Bonheur

 

Le bonheur est partout, à la télévision, sur les réseaux sociaux, à la radio, dans les magazines, les films, les clubs de gym, les loisirs, alors pourquoi pas dans l’entreprise ? Ne serait-ce pas une bonne nouvelle que la prise en compte de notre bonheur ? Notre désir de bien-être au travail, légitime attente, dont on vante régulièrement les effets positifs pour le salarié comme pour l’entreprise, a donné naissance à ce curieux avatar, « l’happycratie » (Happycratie : comment l’industrie du bonheur a pris le contrôle de nos vies par Edgar Cabanas et Eva Illouz – http://www.premierparallele.fr/livre/happycratie). Cette quête du bonheur est devenue une véritable injonction, le bonheur serait devenu un booster de productivité, dont les entreprises auraient compris très rapidement les bienfaits.
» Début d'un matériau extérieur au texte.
-- ==== Sys2Proof/Laws/Memory.lean ====
section
/-! SUPPORT. The laws of the sparse spaces BUF and OUT: a read after a write, and the canonical form and the bounds that
every write keeps. -/

namespace Sys2Proof.Machine

variable {α : Type}

theorem Memory.read?_write_same (m : Memory α) (i : Nat) (x : α) : (m.write i x).read? i = some x := by
  induction m with
  | nil => simp [Memory.write, Memory.read?]
  | cons c m ih =>
    obtain ⟨k, v⟩ := c
    by_cases h : i < k
    · simp [Memory.write, Memory.read?, h]
    · by_cases h' : i = k
      · simp [Memory.write, Memory.read?, h']
      · simp [Memory.write, Memory.read?, h, h', ih]

theorem Memory.read?_write_other (m : Memory α) {i j : Nat} (x : α) (h : j ≠ i) :
    (m.write i x).read? j = m.read? j := by
  induction m with
  | nil => simp [Memory.write, Memory.read?, h]
  | cons c m ih =>
    obtain ⟨k, v⟩ := c
    by_cases h1 : i < k
    · simp [Memory.write, Memory.read?, h1, h]
    · by_cases h2 : i = k
      · subst h2; simp [Memory.write, Memory.read?, h]
      · simp [Memory.write, Memory.read?, h1, h2, ih]

theorem Memory.read?_write (m : Memory α) (i j : Nat) (x : α) :
    (m.write i x).read? j = if j = i then some x else m.read? j := by
  by_cases h : j = i
  · subst h; simp [Memory.read?_write_same]
  · simp [Memory.read?_write_other _ _ h, h]

theorem Memory.wf_cons (a : Nat × α) (m : Memory α) :
    Memory.wf (a :: m) = true ↔ (∀ c ∈ m.head?, a.1 < c.1) ∧ m.wf = true := by
  cases m <;> simp [Memory.wf]

theorem Memory.head?_write (m : Memory α) (i : Nat) (x : α) :
    ∀ c ∈ (m.write i x).head?, c.1 = i ∨ c ∈ m.head? := by
  cases m with
  | nil => simp [Memory.write]
  | cons c m =>
    obtain ⟨k, v⟩ := c
    by_cases h1 : i < k
    · simp [Memory.write, h1]
    · by_cases h2 : i = k <;> simp [Memory.write, h1, h2]

/-- A write keeps the canonical form. -/
theorem Memory.wf_write (m : Memory α) (i : Nat) (x : α) (h : m.wf = true) : (m.write i x).wf = true := by
  induction m with
  | nil => rfl
  | cons c m ih =>
    obtain ⟨k, v⟩ := c
    obtain ⟨hh, hm⟩ := (Memory.wf_cons _ _).1 h
    by_cases h1 : i < k
    · simpa [Memory.write, h1] using (Memory.wf_cons (i, x) _).2 ⟨by simp [h1], h⟩
    · by_cases h2 : i = k
      · subst h2
        simpa [Memory.write] using (Memory.wf_cons (i, x) m).2 ⟨hh, hm⟩
      · have : k < i := by omega
        simp only [Memory.write, h1, h2, if_false]
        refine (Memory.wf_cons _ _).2 ⟨fun c hc => ?_, ih hm⟩
        rcases Memory.head?_write m i x c hc with e | e
        · simpa [e] using this
        · exact hh c e

/-- A write inside the space keeps every index inside it. -/
theorem Memory.below_write (m : Memory α) (i bound : Nat) (x : α) (h : m.below bound = true) (hi : i < bound) :
    (m.write i x).below bound = true := by
  induction m with
  | nil => simp [Memory.write, Memory.below, hi]
  | cons c m ih =>
    obtain ⟨k, v⟩ := c
    simp only [Memory.below, List.all_cons, Bool.and_eq_true, decide_eq_true_eq] at h ih ⊢
    by_cases h1 : i < k
    · simp only [Memory.write, h1, if_true, List.all_cons, Bool.and_eq_true, decide_eq_true_eq]
      exact ⟨hi, h⟩
    · by_cases h2 : i = k
      · simp only [Memory.write, h2, lt_irrefl, if_true, if_false, List.all_cons, Bool.and_eq_true, decide_eq_true_eq]
        exact h
      · simp only [Memory.write, h1, h2, if_false, List.all_cons, Bool.and_eq_true, decide_eq_true_eq]
        exact ⟨h.1, ih h.2⟩

/-- The state after reset has the canonical form in both spaces. -/
theorem reset_memory_wf : State.reset.buf.wf = true ∧ State.reset.out.wf = true := ⟨rfl, rfl⟩

@[simp] theorem State.readSlot_writeSlot_same (s : State) (i : Nat) (v : Slot) : (s.writeSlot i v).readSlot i = v := by
  simp [State.readSlot, State.writeSlot, Memory.read?_write_same]

theorem State.readSlot_writeSlot_other (s : State) {i j : Nat} (v : Slot) (h : j ≠ i) :
    (s.writeSlot i v).readSlot j = s.readSlot j := by
  simp [State.readSlot, State.writeSlot, Memory.read?_write_other _ _ h]

theorem State.readSlot_writeSlot (s : State) (i j : Nat) (v : Slot) :
    (s.writeSlot i v).readSlot j = if j = i then v else s.readSlot j := by
  by_cases h : j = i
  · subst h; simp
  · simp [State.readSlot_writeSlot_other s v h, h]

theorem State.readSlot_congr {s t : State} (i : Nat) (hb : s.buf = t.buf) (he : s.bufEpoch = t.bufEpoch) :
    s.readSlot i = t.readSlot i := by simp [State.readSlot, hb, he]

end Sys2Proof.Machine
end

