section
variable (s : State) (v : Word)
@[simp] theorem State.logRead_status : (s.logRead v).status = s.status := rfl
@[simp] theorem State.logRead_arg0 : (s.logRead v).arg0 = s.arg0 := rfl
@[simp] theorem State.logRead_arg1 : (s.logRead v).arg1 = s.arg1 := rfl
@[simp] theorem State.logRead_result : (s.logRead v).result = s.result := rfl
@[simp] theorem State.logRead_samples : (s.logRead v).samples = s.samples := rfl
@[simp] theorem State.logRead_channels : (s.logRead v).channels = s.channels := rfl
@[simp] theorem State.logRead_rate : (s.logRead v).rate = s.rate := rfl
@[simp] theorem State.logRead_levels : (s.logRead v).levels = s.levels := rfl
@[simp] theorem State.logRead_subblocks : (s.logRead v).subblocks = s.subblocks := rfl
@[simp] theorem State.logRead_samplesLeft : (s.logRead v).samplesLeft = s.samplesLeft := rfl
@[simp] theorem State.logRead_samplesReady : (s.logRead v).samplesReady = s.samplesReady := rfl
@[simp] theorem State.logRead_rdptr : (s.logRead v).rdptr = s.rdptr := rfl
@[simp] theorem State.logRead_pos : (s.logRead v).pos = s.pos := rfl
@[simp] theorem State.logRead_bitbuf : (s.logRead v).bitbuf = s.bitbuf := rfl
@[simp] theorem State.logRead_bitcnt : (s.logRead v).bitcnt = s.bitcnt := rfl
@[simp] theorem State.logRead_lvlptr : (s.logRead v).lvlptr = s.lvlptr := rfl
@[simp] theorem State.logRead_ctx : (s.logRead v).ctx = s.ctx := rfl
@[simp] theorem State.logRead_scr : (s.logRead v).scr = s.scr := rfl
@[simp] theorem State.logRead_bufidx : (s.logRead v).bufidx = s.bufidx := rfl
@[simp] theorem State.logRead_buf : (s.logRead v).buf = s.buf := rfl
@[simp] theorem State.logRead_stream : (s.logRead v).stream = s.stream := rfl
@[simp] theorem State.logRead_out : (s.logRead v).out = s.out := rfl
@[simp] theorem State.logRead_bufEpoch : (s.logRead v).bufEpoch = s.bufEpoch := rfl
@[simp] theorem State.logRead_session : (s.logRead v).session = s.session := rfl
@[simp] theorem State.logRead_port : (s.logRead v).port = s.port := rfl
@[simp] theorem State.logRead_actions : (s.logRead v).actions = s.actions := rfl
@[simp] theorem State.logRead_readLog : (s.logRead v).readLog = s.readLog ++ [v] := rfl
end

section
variable (s : State) (r : CodeResult)
@[simp] theorem State.deliver_status : (s.deliver r).status = s.status := rfl
@[simp] theorem State.deliver_arg0 : (s.deliver r).arg0 = s.arg0 := rfl
@[simp] theorem State.deliver_arg1 : (s.deliver r).arg1 = s.arg1 := rfl
@[simp] theorem State.deliver_result : (s.deliver r).result = s.result := rfl
@[simp] theorem State.deliver_samples : (s.deliver r).samples = s.samples := rfl
@[simp] theorem State.deliver_channels : (s.deliver r).channels = s.channels := rfl
@[simp] theorem State.deliver_rate : (s.deliver r).rate = s.rate := rfl
@[simp] theorem State.deliver_levels : (s.deliver r).levels = s.levels := rfl
@[simp] theorem State.deliver_subblocks : (s.deliver r).subblocks = s.subblocks := rfl
@[simp] theorem State.deliver_samplesLeft : (s.deliver r).samplesLeft = s.samplesLeft := rfl
@[simp] theorem State.deliver_samplesReady : (s.deliver r).samplesReady = s.samplesReady := rfl
@[simp] theorem State.deliver_rdptr : (s.deliver r).rdptr = s.rdptr := rfl
@[simp] theorem State.deliver_pos : (s.deliver r).pos = s.pos := rfl
@[simp] theorem State.deliver_bitbuf : (s.deliver r).bitbuf = s.bitbuf := rfl
@[simp] theorem State.deliver_bitcnt : (s.deliver r).bitcnt = s.bitcnt := rfl
@[simp] theorem State.deliver_lvlptr : (s.deliver r).lvlptr = s.lvlptr := rfl
@[simp] theorem State.deliver_ctx : (s.deliver r).ctx = s.ctx := rfl
@[simp] theorem State.deliver_scr : (s.deliver r).scr = s.scr := rfl
@[simp] theorem State.deliver_bufidx : (s.deliver r).bufidx = s.bufidx := rfl
@[simp] theorem State.deliver_buf : (s.deliver r).buf = s.buf := rfl
@[simp] theorem State.deliver_stream : (s.deliver r).stream = s.stream := rfl
@[simp] theorem State.deliver_out : (s.deliver r).out = s.out := rfl
@[simp] theorem State.deliver_bufEpoch : (s.deliver r).bufEpoch = s.bufEpoch := rfl
@[simp] theorem State.deliver_session : (s.deliver r).session = s.session := rfl
@[simp] theorem State.deliver_port : (s.deliver r).port = .returned r := rfl
@[simp] theorem State.deliver_actions : (s.deliver r).actions = s.actions := rfl
@[simp] theorem State.deliver_readLog : (s.deliver r).readLog = s.readLog := rfl
end

section
variable (s : State)
@[simp] theorem State.unpackerReset_status : s.unpackerReset.status = { s.status with ufail := false, cause := .none } := rfl
@[simp] theorem State.unpackerReset_arg0 : s.unpackerReset.arg0 = s.arg0 := rfl
@[simp] theorem State.unpackerReset_arg1 : s.unpackerReset.arg1 = s.arg1 := rfl
@[simp] theorem State.unpackerReset_result : s.unpackerReset.result = s.result := rfl
@[simp] theorem State.unpackerReset_samples : s.unpackerReset.samples = s.samples := rfl
@[simp] theorem State.unpackerReset_channels : s.unpackerReset.channels = s.channels := rfl
@[simp] theorem State.unpackerReset_rate : s.unpackerReset.rate = s.rate := rfl
@[simp] theorem State.unpackerReset_levels : s.unpackerReset.levels = s.levels := rfl
@[simp] theorem State.unpackerReset_subblocks : s.unpackerReset.subblocks = s.subblocks := rfl
@[simp] theorem State.unpackerReset_samplesLeft : s.unpackerReset.samplesLeft = s.samplesLeft := rfl
@[simp] theorem State.unpackerReset_samplesReady : s.unpackerReset.samplesReady = s.samplesReady := rfl
@[simp] theorem State.unpackerReset_rdptr : s.unpackerReset.rdptr = s.rdptr := rfl
@[simp] theorem State.unpackerReset_pos : s.unpackerReset.pos = s.pos := rfl
@[simp] theorem State.unpackerReset_bitbuf : s.unpackerReset.bitbuf = 0 := rfl
@[simp] theorem State.unpackerReset_bitcnt : s.unpackerReset.bitcnt = 0 := rfl
@[simp] theorem State.unpackerReset_lvlptr : s.unpackerReset.lvlptr = 0 := rfl
@[simp] theorem State.unpackerReset_ctx : s.unpackerReset.ctx = Vector.ofFn fun i : Fin 16 => if i.val < s.levels.toNat then BitVec.ofNat 5 Config.W_INIT else 0 := rfl
@[simp] theorem State.unpackerReset_scr : s.unpackerReset.scr = s.scr := rfl
@[simp] theorem State.unpackerReset_bufidx : s.unpackerReset.bufidx = s.bufidx := rfl
@[simp] theorem State.unpackerReset_buf : s.unpackerReset.buf = s.buf := rfl
@[simp] theorem State.unpackerReset_stream : s.unpackerReset.stream = s.stream := rfl
@[simp] theorem State.unpackerReset_out : s.unpackerReset.out = s.out := rfl
@[simp] theorem State.unpackerReset_bufEpoch : s.unpackerReset.bufEpoch = s.bufEpoch := rfl
@[simp] theorem State.unpackerReset_session : s.unpackerReset.session = s.session := rfl
@[simp] theorem State.unpackerReset_port : s.unpackerReset.port = s.port := rfl
@[simp] theorem State.unpackerReset_actions : s.unpackerReset.actions = s.actions := rfl
@[simp] theorem State.unpackerReset_readLog : s.unpackerReset.readLog = s.readLog := rfl
end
Plongeons-nous donc avec bonheur dans l’happycratie afin d’y voir un peu plus clair. La multiplication des acteurs de l’entreprise se proclamant responsables du bonheur, des professionnels investis de la mission de propager le bonheur à grands coups de fêtes de bureaux et de boîtes de Haribo, doivent nous alerter. Soit nous sommes devenus tous très malheureux, les forces obscures du burn-out auraient définitivement gagné, soit le bonheur, telle une drogue miracle, révélerait des vertus qui nous échappent.

Premier constat l’happycratie n’est pas synonyme de bien-être absolue, arborer un sourire constant digne d’un smiley que l’on brandit à chaque occasion ne sera jamais un gage de bonnes conditions de travail. La dictature du smiley a largement envahi le monde de l’entreprise. « Dans les start-up, le smiley est omniprésent, qu’il soit dessiné ou qu’il ponctue chaque échange par mail. Il est devenu un standard pour exprimer ses émotions ou même ses intentions ; une communication qui n’en comporte pas paraît immédiatement suspecte », souligne Mathilde Ramadier, auteure de Bienvenue dans le nouveau monde. Alors soyons vigilants.

Naturellement l’happycratie ne se résume pas uniquement à la qualité d’un sourire de façade. Elle induit une recherche et une prise en main constante de son bonheur. Une culture de la pensée positive.

Ne s’agirait-il pas d’une mode ? Encore une fois, il faut aller chercher ses origines aux Etats Unis où la dictature du bonheur existe depuis longtemps, cela fait partie intégrante de la culture américaine. Cette mode doit permettre, selon certaines entreprises, d’augmenter la productivité. Un salarié plus heureux est un salarié plus motivé.

Alors peut-on rendre le bonheur obligatoire?

La menace est à peine sous-entendue « Si ces nouvelles exigences de bien-être ne sont pas prises en compte, il faut alors accepter les burn-out, les dépressions, les départs ou la non-implication personnelle dans une fonction, explique Arnaud Collery, responsable du bonheur dans de grands groupes internationaux et auteur de Mister Happiness. Dans notre profession, nous ne pouvons pas forcer le bonheur, mais nous pouvons contribuer à une émergence de cet état. »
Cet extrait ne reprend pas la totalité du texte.